Url: https://www.superc.ca/epicerie-en-ligne/circulaire?sortOrder=relevance&filter=%3Arelevance%3Adeal%3ACirculaire+et+promotions

Sitemap:
{"_id":"superc","startUrl":["https://www.superc.ca/epicerie-en-ligne/circulaire?sortOrder=relevance&filter=%3Arelevance%3Adeal%3ACirculaire+et+promotions"],"selectors":[{"elementLimit":0,"id":"product wrapper","multiple":true,"parentSelectors":["_root"],"scroll":false,"selector":".tiles-container","type":"SelectorElement"},{"extractAttribute":"data-product-code","id":"Product code","multiple":true,"parentSelectors":["product wrapper"],"selector":".tile-product","type":"SelectorElementAttribute"},{"id":"product name","multiple":true,"parentSelectors":["product wrapper"],"regex":"","selector":".head__title","type":"SelectorText"}]}

Hey, anytime I add an elementattribute selector the table does not match:


is there a way to fix this?

thanks

Hi,

The wrapper selector should match each product card, and the data selectors nested inside should not have 'multiple' checked:

{"_id":"superc","startUrl":["https://www.superc.ca/epicerie-en-ligne/circulaire?sortOrder=relevance&filter=%3Arelevance%3Adeal%3ACirculaire+et+promotions"],"selectors":[{"elementLimit":0,"id":"product wrapper","multiple":true,"parentSelectors":["_root"],"scroll":false,"selector":".tile-product","type":"SelectorElement"},{"extractAttribute":"data-product-code","id":"Product code","multiple":false,"parentSelectors":["product wrapper"],"selector":"_parent_","type":"SelectorElementAttribute"},{"id":"product name","multiple":false,"parentSelectors":["product wrapper"],"regex":"","selector":".head__title","type":"SelectorText"}]}

ah perfect, thank you.

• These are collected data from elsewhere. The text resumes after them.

/-- LINK_TRAINING_ADVANCE (R241). -/
def trainingAdvance (p l : Nat) (i : TrainInfo) (s : State) : State :=
  match circuitBank s with
  | none => s
  | some b => match dropEntry b p l s with
    | none => s
    | some x =>
      if !portTrains p s then s
      else
        let k := linkOf p l s
        match k.phase with
        | .down => match s.csc.replan with
          | some r => if r.phaseAt + 8 * msT ≤ s.now ∧ !k.tried then setPhase p l .signal (dropResult p x s) else s
          | none => s
        | .signal => if 8 ≤ (i.powers.filter fun x => decide (-1800 < x)).length then setPhase p l .acquire s else s
        | .acquire => if i.locked then setPhase p l .negotiate s else s
        | .negotiate => match commonMode i.caps i.lanes8 (fld (LNK_PORT_CTRL_MODE_CEIL p) s) with
          | none => trainOver p l s
          | some m =>
            let det := m < 2 && bit i.caps 4 && flag LNK_CTRL_GEN1_DETECT s
            setPhase p l .verify (setMode p l m det s)
        | .verify =>
          if verifyPass i then
            let budget := x.inter < 4 || i.powers.all fun y => decide (-1200 ≤ y)
            let r : Kept := ⟨x.llink, x.partner.1, x.partner.2.1, x.partner.2.2, x.inter, k.mode, k.detect, i.txSpare,
              i.rxSpare, budget, true, i.sample, i.delay⟩
            let s := onLink p l (fun k => { k with sample := i.sample, gaveUp := none }) s
            let s := keepResult p r (setFlds [(LNK_LINK_STATUS_TX_SPARE_FOR p l, i.txSpare),
              (LNK_LINK_STATUS_RX_SPARE_FOR p l, i.rxSpare)] s)
            if budget then emit (.frame p l (helloFrame b p l s)) (setPhase p l .hello s) else setPhase p l .refused s
          else lowerMode p l s
        | _ => s

/-- Limit of a training state in the model's time (R241). -/
def trainLimit : LinkPhase → Option Nat
  | .signal => some (4 * msT)
  | .acquire => some msT
  | .negotiate => some (200 * usT)
  | .verify => some msT
  | .hello => some (200 * usT)
  | .recovering => some msT
  | _ => none

/-- TRAINING_TIMEOUT (R241, R283). -/
def trainingTimeout (p l : Nat) (s : State) : State :=
  let k := linkOf p l s
  match trainLimit k.phase with
  | none => s
  | some t =>
    if s.now < k.since + t then s
    else match k.phase with
      | .hello =>
        let s := match (circuitBank s).bind fun b => dropEntry b p l s with
          | some x => dropResult p x s
          | none => s
        setFld (LNK_PORT_STATUS_ITEM p) 6 (trainOver p l s)
      | .recovering => failLink p l s
      | .verify => lowerMode p l s
      | _ => trainOver p l s

/-- The first item of a received hello that disagrees, on the circuit of link l in bank b (R242): 1 COORD, 2 PORT,
3 FIBRE, 4 MANIFEST, 5 DIGEST; 0 none. -/
def helloItem (b p l : Nat) (f : List Byte) (s : State) : Nat :=
  let expect := if isHome b p l s then hops (node s) p 1 s else (dropEntry b p l s).map (·.partner)
  if leAt f 6 2 ≠ coordWord (node s) ∨ some (leAt f 2 2) ≠ expect.map coordWord then 1
  else if leAt f 4 1 ≠ p ^^^ 1 then 2
  else if leAt f 5 1 ≠ l then 3
  else if leAt f 12 4 ≠ fld FWU_RUN_VER_VERSION s then 4
  else if (f.drop 16).take 16 ≠ configDigest s then 5
  else 0

/-- A link comes up on a new circuit: credits and retry state initialised (R241, R306). -/
def linkUp (p l : Nat) (s : State) : State :=
  newCircuit p l (onLink p l (fun k => { k with
    credits := 512, retry := [], replay := none, txSeq := 0, rxSeq := 0, discard := false, lostAt := none
    nakDue := false, acked := false, owed := 0, rxBuf := [], skip := false, txOnset := none, rxOnset := none, quar := false })
    (setPhase p l .up s))

/-- A hello on link l agrees (R241, R242): the link comes up; of a link quarantined in an earlier phase of the re-plan, that
alone ends. -/
def helloAgrees (p l : Nat) (s : State) : State :=
  let k := linkOf p l s
  if k.phase = .hello ∨ k.phase = .quarantine then linkUp p l s else onLink p l (fun k => { k with quar := false }) s
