-- ==== Sys2Proof/Machine/Seq.lean ====
section
/-! DEFINITION. The sequencer (04_bundle_format.md R100–R126, R131; 16_hallmark_replay.md R468, R469): issue cycles,
holds, control flow, and the start and end of a run. One BUNDLE_ISSUE is one SEQ cycle of the run in progress. -/
namespace Sys2Proof.Machine

/-- Change the run in progress. -/
def onRun (f : Run → Run) (s : State) : State := onSeq (fun q => { q with run := q.run.map f }) s

/-- First SEQ cycle that begins at or after an instant. -/
def cycleAt (t : Nat) : Nat := (t + 9) / 10

/-! ### Metering and holds of a run (R124, R417) -/

/-- Count CORE_CYCLES of the run in progress up to SEQ cycle `upTo`, that cycle not included (R417). -/
def meterRun (upTo : Nat) (s : State) : State :=
  match s.seq.run with
  | some r => if r.begun ∧ s.seq.meteredTo < upTo then
      onSeq (fun q => { q with meteredTo := upTo }) (meterAdd 1 r.plot (1024 * (upTo - s.seq.meteredTo)) s)
    else s
  | none => s

/-- Count the present hold up to SEQ cycle c, that cycle not included (R124): cycles in which a WAIT holds in
SEQ_HOLD_WAIT, others in which a stream engine holds in SEQ_HOLD_STREAM. -/
def accrueHold (c : Nat) (s : State) : State :=
  match s.seq.run with
  | none => s
  | some r => match r.hold with
    | none => s
    | some h =>
      let w := match r.waitSlot with
        | none => h
        | some _ => max h (min c (r.waitEnd.getD c))
      let e := match r.stream, r.streamEnd with
        | true, _ => c
        | false, some e => min c e
        | false, none => w
      onRun (fun r => { r with hold := some (max h c) })
        (addSat SEQ_HOLD_STREAM_COUNT (e - w) (addSat SEQ_HOLD_WAIT_COUNT (w - h) s))

/-- The hold ends before SEQ cycle c. -/
def countHolds (c : Nat) (s : State) : State :=
  onRun (fun r => { r with hold := none, waitSlot := none, waitEnd := none, stream := false, streamEnd := none })
    (accrueHold c s)

/-! ### End and start of a run (R131, R226, R259, R278, R407) -/

/-- The run in progress ends with a cause of R131. Its wakes on the way are lost; its transfers go on to the slice's
send stop and receive close (R259, R409). -/
def runEnd (cause : Nat) (s : State) : State :=
  match s.seq.run with
  | none => s
  | some r =>
    let s := tallyRun s
    let s := countHolds (cycle s) s
    let s := meterRun (if cause = 2 then cycleAt s.now else cycle s + 1) s
    let s := capEvent 8 r.plot cause 0 0 [] s
    let s := cancelSeq r.plot s
    let s := runDisarm r.plot s
    let s := setFlds [(SEQ_STATUS_LAST_PLOT, r.plot), (SEQ_STATUS_END_CAUSE, cause)] s
    let cmd := s.seq.startCmd
    let s := onSeq (fun q => { q with run := none, startCmd := none, wslot := [] }) (onTally (fun t => { t with wakes := [] }) s)
    let s := { s with
      linkPlot := if cause = 2 then s.linkPlot else none
      reported := s.reported.filter fun x => x.1 != r.plot }
    -- an aborted START completes with the other commands of the abort (R433)
    if cause = 5 then s else completeCmd cmd stOK 0 cause s
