/-- ANNOUNCE_TIMEOUT (R361): three announce intervals without an Announce of the master. -/
def announceTimeout (s : State) : State :=
  match s.sdl.svcMaster with
  | none => s
  | some src =>
    if s.sdl.svcSeen.any fun m => m.src == src && decide (s.now < m.at_ + 3 * m.interval) then s
    else
      let s := onSdl (fun d => { d with
        svcSeen := d.svcSeen.filter (fun m => m.src != src), svcMaster := none, svcRow := 0, svcWait := none, svcReq := none }) s
      if fld SDL_CTRL_TOD_SRC s = 1 ∧ todState s ≠ 0 then setFld SDL_STATUS_TOD_STATE 2 s else s

/-! ### Schedule slots (R364, R342) -/

/-- Is port p idle (R342)? -/
def portIdle (p : Nat) (s : State) : Bool :=
  (List.range 16).all fun l => let k := linkOf p l s; k.sends.isEmpty && k.posts.isEmpty && k.retry.isEmpty

/-- SLOT_START (R364): the slot's number, and the idle-slot boundary of R342. -/
def slotStart (s : State) : State :=
  let len := slotNs s
  if len = 0 ∨ mstNs s < s.sdl.nextSlot * len then s
  else
    let s := onSdl (fun d => { d with nextSlot := mstNs s / len + 1 }) s
    if flag TRM_CTRL_IDLE_EN s then applyTrims 4 (fun p => portIdle p s) s else s

/-- SDL_RATE: units of 2⁻⁴⁰, rounded to even. -/
def rateReg (s : State) : Word := BitVec.ofNat 32 (unsigned 32 (⟨s.sdl.rate * 2 ^ 40, 2 ^ 32 * 16000000⟩ : Frac).round)

/-- The kept result SDL_ADT_SEL names (R273, R375). -/
def adtResult (s : State) : Option Kept :=
  if 17 ≤ fld SDL_ADT_SEL_XCVR s then none
  else (get [] (17 * fld SDL_ADT_SEL_PORT s + fld SDL_ADT_SEL_XCVR s) s.csc.kept)[fld SDL_ADT_SEL_ENTRY s]?

/-- SDL_ADT_KEY and SDL_ADT_DELAY as they read. -/
def adtKey (s : State) : Nat :=
  match adtResult s with
  | none => 0
  | some k => 2 ^ 31 + k.llink * 2 ^ 27 + k.x * 2 ^ 23 + k.y * 2 ^ 19 + k.z * 2 ^ 16 + k.inter * 2 ^ 13
def adtDelay (s : State) : Nat := (adtResult s).elim 0 (·.delay)

end Sys2Proof.Machine
end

I have another question. Is it possible to extract information put like this in a element attribute:

data-product="{'ProductId':'00000_000000006882010089','BrandName':'Compliments','FullDisplayName':'Champignons blancs','CategoryName':null,'IsAgeRequired':false,'SizeLabel':'','Size':'227 g','ProductUrl':'/fr/produit/champignonsblancs/00000_000000006882010089','ProductImageUrl':'https://sbs-prd-cdn-products.azureedge.net/media/image/product/fr/medium/0006882010089.jpg','HasNewPrice':false,'PromotionName':null,'RegularPrice':2.99000,'SalesPrice':2.49000,'CustomerProductComment':null,'PopularityFactor':4.0,'ProductSKU':'0006882010089_00000','RawSKU':null,'CountryOfOrigin':''}"

like if i wanted to get "ProductId" or "FullDisplayName"

thanks!

You would have to scrape the whole JSON block (in {}) and extract the required data points in post-processing, for instance, by applying a regex in Excel.

But i mean is it possible to extract the data points within the webscrapper or only in excel afterwards

Not within the extension, only in Web Scraper Cloud.

Let me confirm... it is possible to do without postprocessing ))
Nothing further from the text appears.